Start of PROVIDED ENTRIES

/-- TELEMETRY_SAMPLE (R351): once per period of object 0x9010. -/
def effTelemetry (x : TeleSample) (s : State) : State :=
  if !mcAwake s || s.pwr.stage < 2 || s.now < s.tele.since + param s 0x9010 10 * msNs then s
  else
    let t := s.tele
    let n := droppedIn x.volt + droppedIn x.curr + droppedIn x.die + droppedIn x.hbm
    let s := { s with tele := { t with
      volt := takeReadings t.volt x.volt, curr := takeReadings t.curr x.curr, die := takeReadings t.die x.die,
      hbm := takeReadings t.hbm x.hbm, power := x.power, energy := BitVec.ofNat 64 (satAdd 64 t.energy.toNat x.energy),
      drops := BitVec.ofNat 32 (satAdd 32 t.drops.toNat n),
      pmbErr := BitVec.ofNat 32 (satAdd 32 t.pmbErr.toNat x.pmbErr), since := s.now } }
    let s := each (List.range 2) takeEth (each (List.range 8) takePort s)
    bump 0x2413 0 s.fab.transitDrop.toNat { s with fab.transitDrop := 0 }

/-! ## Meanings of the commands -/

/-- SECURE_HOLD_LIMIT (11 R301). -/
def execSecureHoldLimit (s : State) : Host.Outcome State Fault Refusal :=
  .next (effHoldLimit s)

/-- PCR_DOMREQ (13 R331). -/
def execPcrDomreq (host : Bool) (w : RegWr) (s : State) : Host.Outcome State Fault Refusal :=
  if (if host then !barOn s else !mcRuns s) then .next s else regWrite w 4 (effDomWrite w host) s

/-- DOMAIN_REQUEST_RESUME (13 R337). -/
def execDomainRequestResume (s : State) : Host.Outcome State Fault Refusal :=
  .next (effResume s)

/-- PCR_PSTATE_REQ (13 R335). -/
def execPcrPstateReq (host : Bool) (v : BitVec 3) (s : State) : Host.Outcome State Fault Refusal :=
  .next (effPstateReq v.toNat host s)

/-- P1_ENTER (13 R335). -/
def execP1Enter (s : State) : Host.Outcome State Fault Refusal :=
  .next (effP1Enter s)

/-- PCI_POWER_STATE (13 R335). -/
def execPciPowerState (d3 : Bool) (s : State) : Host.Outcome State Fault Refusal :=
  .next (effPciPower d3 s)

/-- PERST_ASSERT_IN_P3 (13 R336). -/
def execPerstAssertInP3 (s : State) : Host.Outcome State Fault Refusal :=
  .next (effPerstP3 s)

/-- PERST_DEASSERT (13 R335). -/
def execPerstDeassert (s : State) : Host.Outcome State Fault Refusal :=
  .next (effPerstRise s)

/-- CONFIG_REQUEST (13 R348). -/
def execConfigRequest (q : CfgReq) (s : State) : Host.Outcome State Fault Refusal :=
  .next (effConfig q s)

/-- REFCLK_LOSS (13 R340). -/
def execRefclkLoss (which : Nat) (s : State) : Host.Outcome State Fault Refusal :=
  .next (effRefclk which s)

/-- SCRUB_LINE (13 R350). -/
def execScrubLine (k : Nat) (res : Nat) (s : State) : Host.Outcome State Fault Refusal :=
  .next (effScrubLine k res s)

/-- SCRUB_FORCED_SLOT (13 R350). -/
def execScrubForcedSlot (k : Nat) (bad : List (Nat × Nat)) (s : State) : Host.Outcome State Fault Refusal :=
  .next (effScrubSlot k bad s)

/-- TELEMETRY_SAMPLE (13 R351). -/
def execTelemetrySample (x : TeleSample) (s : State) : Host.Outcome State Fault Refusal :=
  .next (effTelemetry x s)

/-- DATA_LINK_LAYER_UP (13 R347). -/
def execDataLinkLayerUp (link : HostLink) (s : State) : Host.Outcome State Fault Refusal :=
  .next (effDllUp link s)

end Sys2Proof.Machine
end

End of PROVIDED ENTRIES
Start of PROVIDED ENTRIES

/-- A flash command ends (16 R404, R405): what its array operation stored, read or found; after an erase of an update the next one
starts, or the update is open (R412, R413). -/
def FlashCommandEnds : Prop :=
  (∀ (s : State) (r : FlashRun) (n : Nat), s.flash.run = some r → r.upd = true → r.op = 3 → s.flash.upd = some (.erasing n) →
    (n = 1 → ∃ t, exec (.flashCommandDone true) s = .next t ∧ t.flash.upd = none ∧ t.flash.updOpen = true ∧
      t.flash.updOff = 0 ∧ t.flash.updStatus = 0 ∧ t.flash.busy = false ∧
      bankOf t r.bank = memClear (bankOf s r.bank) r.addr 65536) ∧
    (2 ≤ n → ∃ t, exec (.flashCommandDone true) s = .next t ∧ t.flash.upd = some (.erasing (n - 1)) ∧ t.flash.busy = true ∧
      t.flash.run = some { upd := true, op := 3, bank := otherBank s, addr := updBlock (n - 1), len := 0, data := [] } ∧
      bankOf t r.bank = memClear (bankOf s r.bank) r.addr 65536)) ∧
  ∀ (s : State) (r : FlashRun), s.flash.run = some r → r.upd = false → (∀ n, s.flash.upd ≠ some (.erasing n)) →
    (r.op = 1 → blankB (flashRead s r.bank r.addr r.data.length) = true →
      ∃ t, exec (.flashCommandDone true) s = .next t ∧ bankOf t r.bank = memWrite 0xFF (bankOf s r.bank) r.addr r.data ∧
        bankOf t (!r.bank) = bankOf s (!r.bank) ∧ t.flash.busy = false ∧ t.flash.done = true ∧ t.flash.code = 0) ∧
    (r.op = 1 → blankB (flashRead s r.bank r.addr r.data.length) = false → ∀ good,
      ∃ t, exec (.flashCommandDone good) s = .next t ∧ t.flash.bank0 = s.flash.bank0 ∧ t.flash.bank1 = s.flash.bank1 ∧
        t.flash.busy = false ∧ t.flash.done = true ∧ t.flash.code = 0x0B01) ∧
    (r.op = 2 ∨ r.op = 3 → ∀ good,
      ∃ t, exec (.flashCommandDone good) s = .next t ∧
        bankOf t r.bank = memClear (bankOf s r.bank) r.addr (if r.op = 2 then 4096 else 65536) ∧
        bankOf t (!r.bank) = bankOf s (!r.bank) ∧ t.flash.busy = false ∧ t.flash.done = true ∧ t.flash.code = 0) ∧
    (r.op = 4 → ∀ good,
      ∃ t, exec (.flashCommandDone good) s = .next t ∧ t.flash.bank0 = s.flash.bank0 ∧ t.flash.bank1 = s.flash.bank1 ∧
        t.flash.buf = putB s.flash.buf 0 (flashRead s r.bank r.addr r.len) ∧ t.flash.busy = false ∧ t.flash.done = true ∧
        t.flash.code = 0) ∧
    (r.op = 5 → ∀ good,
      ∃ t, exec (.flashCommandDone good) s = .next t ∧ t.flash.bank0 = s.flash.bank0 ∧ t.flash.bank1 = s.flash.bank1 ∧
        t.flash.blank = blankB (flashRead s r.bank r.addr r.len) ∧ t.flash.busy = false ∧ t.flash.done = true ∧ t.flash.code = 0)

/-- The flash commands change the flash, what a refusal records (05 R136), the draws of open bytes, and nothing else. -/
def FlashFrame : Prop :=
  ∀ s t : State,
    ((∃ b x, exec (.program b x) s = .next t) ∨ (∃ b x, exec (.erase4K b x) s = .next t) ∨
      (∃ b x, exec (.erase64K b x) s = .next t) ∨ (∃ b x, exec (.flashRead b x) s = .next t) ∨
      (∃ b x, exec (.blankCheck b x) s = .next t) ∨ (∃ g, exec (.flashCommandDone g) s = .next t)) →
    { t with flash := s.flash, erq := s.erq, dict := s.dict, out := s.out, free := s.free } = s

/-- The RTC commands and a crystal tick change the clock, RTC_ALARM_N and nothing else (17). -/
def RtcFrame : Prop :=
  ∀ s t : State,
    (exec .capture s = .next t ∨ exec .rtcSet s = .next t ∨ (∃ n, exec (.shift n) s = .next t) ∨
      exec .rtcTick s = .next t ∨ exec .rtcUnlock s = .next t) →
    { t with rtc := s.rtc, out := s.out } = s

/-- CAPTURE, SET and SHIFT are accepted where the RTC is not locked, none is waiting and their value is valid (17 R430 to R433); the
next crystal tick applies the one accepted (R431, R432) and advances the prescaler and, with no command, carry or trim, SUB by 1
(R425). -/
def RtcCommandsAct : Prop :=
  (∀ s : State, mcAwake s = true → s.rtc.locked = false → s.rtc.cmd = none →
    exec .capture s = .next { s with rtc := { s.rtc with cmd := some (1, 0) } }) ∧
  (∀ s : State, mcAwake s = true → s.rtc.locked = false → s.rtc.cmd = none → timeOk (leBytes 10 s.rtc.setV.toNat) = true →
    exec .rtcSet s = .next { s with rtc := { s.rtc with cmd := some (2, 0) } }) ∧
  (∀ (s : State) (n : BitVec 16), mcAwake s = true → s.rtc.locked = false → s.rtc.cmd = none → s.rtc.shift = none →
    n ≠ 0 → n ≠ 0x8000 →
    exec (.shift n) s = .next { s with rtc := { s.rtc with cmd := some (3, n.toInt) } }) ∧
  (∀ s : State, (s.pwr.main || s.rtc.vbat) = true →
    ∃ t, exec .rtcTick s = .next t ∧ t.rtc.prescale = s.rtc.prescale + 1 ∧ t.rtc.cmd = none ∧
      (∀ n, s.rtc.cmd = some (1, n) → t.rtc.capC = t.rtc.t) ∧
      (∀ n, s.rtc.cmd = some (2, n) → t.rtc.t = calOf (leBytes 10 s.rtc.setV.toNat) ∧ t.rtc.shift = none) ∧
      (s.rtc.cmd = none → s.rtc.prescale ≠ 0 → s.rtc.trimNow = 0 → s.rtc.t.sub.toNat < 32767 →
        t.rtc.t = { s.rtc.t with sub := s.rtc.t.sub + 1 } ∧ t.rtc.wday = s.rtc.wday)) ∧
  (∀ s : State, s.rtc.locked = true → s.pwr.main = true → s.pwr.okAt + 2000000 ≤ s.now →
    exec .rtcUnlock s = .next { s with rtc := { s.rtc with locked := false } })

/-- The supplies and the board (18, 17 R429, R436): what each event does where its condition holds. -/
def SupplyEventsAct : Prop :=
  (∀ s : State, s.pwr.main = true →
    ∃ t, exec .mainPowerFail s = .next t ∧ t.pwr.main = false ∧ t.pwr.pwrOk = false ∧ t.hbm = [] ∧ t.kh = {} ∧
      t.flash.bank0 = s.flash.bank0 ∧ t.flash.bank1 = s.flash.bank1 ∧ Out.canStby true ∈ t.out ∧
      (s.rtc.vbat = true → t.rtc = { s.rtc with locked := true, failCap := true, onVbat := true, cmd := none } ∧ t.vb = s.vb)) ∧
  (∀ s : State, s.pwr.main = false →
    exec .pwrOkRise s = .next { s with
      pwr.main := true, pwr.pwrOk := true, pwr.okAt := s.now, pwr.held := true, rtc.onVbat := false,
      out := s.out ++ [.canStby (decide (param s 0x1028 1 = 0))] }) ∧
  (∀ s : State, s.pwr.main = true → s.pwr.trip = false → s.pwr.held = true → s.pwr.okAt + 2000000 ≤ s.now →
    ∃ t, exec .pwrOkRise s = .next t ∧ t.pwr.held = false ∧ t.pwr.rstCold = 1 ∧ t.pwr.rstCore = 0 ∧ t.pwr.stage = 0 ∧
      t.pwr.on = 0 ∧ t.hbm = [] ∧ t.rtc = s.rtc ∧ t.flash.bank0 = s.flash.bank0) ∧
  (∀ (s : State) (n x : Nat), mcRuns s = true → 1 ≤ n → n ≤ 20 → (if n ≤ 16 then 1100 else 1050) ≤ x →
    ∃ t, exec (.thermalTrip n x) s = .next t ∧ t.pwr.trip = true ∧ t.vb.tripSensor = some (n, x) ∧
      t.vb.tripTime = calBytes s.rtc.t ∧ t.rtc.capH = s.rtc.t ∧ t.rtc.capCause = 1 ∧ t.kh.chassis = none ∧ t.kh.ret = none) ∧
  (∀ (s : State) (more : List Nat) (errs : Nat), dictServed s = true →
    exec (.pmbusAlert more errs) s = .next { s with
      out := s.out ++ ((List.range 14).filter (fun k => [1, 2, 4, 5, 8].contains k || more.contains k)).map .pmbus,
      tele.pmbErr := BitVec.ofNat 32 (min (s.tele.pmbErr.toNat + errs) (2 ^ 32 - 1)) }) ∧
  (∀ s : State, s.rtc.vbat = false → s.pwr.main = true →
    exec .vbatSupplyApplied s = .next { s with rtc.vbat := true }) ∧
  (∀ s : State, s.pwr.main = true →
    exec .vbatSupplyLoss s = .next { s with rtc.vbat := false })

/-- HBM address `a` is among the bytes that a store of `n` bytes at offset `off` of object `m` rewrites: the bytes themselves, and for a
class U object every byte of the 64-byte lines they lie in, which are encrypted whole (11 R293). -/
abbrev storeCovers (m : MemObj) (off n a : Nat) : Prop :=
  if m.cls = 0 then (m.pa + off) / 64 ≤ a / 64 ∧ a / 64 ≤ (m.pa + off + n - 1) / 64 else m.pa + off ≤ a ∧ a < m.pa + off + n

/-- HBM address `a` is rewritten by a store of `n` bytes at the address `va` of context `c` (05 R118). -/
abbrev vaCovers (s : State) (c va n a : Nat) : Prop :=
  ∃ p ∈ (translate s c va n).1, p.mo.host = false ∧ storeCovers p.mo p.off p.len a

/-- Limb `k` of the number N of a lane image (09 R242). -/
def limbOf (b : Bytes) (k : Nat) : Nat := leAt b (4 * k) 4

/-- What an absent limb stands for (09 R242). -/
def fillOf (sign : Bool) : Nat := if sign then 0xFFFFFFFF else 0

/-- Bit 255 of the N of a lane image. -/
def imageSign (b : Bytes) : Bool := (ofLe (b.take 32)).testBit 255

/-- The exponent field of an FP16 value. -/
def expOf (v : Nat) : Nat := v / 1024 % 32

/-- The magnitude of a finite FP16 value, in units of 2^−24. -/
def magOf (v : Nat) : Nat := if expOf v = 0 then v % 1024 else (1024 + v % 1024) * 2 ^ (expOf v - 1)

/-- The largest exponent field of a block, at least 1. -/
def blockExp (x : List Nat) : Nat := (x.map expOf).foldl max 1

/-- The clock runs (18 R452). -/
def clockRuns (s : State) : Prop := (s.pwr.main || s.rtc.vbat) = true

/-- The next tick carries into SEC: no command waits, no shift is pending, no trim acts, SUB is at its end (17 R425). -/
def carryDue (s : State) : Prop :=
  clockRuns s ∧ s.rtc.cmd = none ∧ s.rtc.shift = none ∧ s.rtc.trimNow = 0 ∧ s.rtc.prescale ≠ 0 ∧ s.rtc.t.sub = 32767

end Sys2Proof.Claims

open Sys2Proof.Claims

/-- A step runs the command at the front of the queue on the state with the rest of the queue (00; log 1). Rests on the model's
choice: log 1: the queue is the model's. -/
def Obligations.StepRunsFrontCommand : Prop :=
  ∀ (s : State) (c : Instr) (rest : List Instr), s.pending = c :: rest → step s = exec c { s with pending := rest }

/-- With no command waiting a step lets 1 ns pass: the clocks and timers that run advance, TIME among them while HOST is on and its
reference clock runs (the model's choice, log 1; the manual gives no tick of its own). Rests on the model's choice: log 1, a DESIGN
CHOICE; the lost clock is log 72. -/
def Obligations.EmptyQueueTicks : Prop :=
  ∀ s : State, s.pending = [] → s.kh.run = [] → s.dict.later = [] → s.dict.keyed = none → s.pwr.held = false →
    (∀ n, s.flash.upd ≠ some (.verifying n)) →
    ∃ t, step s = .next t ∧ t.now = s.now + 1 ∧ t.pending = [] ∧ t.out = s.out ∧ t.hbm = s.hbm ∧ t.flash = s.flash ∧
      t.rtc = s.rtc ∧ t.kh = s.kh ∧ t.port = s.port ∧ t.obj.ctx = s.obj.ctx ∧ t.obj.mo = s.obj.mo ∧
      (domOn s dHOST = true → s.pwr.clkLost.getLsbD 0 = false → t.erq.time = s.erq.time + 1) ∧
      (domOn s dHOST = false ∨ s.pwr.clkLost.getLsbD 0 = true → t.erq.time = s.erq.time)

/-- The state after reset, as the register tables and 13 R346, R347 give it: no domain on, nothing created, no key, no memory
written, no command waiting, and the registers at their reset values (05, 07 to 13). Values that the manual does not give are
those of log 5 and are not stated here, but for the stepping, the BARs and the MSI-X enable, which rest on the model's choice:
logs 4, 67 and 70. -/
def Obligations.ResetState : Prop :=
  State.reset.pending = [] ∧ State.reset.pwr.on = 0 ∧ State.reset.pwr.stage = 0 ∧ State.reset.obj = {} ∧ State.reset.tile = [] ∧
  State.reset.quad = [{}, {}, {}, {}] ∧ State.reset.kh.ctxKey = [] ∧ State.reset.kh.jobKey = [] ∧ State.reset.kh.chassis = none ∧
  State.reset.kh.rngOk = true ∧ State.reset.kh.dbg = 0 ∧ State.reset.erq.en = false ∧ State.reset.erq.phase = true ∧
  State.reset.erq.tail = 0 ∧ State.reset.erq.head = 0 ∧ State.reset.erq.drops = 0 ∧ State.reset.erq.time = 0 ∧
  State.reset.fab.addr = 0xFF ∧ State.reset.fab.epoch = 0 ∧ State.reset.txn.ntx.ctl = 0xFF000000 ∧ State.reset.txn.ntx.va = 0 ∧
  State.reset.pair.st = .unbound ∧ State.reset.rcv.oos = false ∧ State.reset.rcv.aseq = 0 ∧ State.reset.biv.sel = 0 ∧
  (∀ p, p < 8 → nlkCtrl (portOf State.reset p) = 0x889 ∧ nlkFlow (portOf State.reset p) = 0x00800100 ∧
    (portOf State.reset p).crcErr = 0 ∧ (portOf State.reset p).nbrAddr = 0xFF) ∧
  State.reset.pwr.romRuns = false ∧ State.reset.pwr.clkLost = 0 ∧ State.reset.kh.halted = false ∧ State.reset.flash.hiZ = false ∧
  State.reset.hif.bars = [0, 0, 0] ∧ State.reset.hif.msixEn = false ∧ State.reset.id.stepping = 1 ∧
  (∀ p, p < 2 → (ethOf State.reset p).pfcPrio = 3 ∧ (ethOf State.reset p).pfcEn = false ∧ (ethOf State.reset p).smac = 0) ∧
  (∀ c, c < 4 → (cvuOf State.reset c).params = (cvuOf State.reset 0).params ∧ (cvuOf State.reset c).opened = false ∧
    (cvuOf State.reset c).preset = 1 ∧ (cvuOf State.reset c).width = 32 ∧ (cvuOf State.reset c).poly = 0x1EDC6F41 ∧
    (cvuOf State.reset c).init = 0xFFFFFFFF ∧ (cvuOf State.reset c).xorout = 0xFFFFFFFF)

End of PROVIDED ENTRIES

■ TASK STATEMENT: After locating the line holding "t.pwr.on = 0 ∧ t.hbm" above, output exactly that line and every line after it through the line holding "p.off p.len a". Include nothing else.

■ SOLUTION FOR THIS TASK:
      t.pwr.on = 0 ∧ t.hbm = [] ∧ t.rtc = s.rtc ∧ t.flash.bank0 = s.flash.bank0) ∧
  (∀ (s : State) (n x : Nat), mcRuns s = true → 1 ≤ n → n ≤ 20 → (if n ≤ 16 then 1100 else 1050) ≤ x →
    ∃ t, exec (.thermalTrip n x) s = .next t ∧ t.pwr.trip = true ∧ t.vb.tripSensor = some (n, x) ∧
      t.vb.tripTime = calBytes s.rtc.t ∧ t.rtc.capH = s.rtc.t ∧ t.rtc.capCause = 1 ∧ t.kh.chassis = none ∧ t.kh.ret = none) ∧
  (∀ (s : State) (more : List Nat) (errs : Nat), dictServed s = true →
    exec (.pmbusAlert more errs) s = .next { s with
      out := s.out ++ ((List.range 14).filter (fun k => [1, 2, 4, 5, 8].contains k || more.contains k)).map .pmbus,
      tele.pmbErr := BitVec.ofNat 32 (min (s.tele.pmbErr.toNat + errs) (2 ^ 32 - 1)) }) ∧
  (∀ s : State, s.rtc.vbat = false → s.pwr.main = true →
    exec .vbatSupplyApplied s = .next { s with rtc.vbat := true }) ∧
  (∀ s : State, s.pwr.main = true →
    exec .vbatSupplyLoss s = .next { s with rtc.vbat := false })

/-- HBM address `a` is among the bytes that a store of `n` bytes at offset `off` of object `m` rewrites: the bytes themselves, and for a
class U object every byte of the 64-byte lines they lie in, which are encrypted whole (11 R293). -/
abbrev storeCovers (m : MemObj) (off n a : Nat) : Prop :=
  if m.cls = 0 then (m.pa + off) / 64 ≤ a / 64 ∧ a / 64 ≤ (m.pa + off + n - 1) / 64 else m.pa + off ≤ a ∧ a < m.pa + off + n

/-- HBM address `a` is rewritten by a store of `n` bytes at the address `va` of context `c` (05 R118). -/
abbrev vaCovers (s : State) (c va n a : Nat) : Prop :=
  ∃ p ∈ (translate s c va n).1, p.mo.host = false ∧ storeCovers p.mo p.off p.len a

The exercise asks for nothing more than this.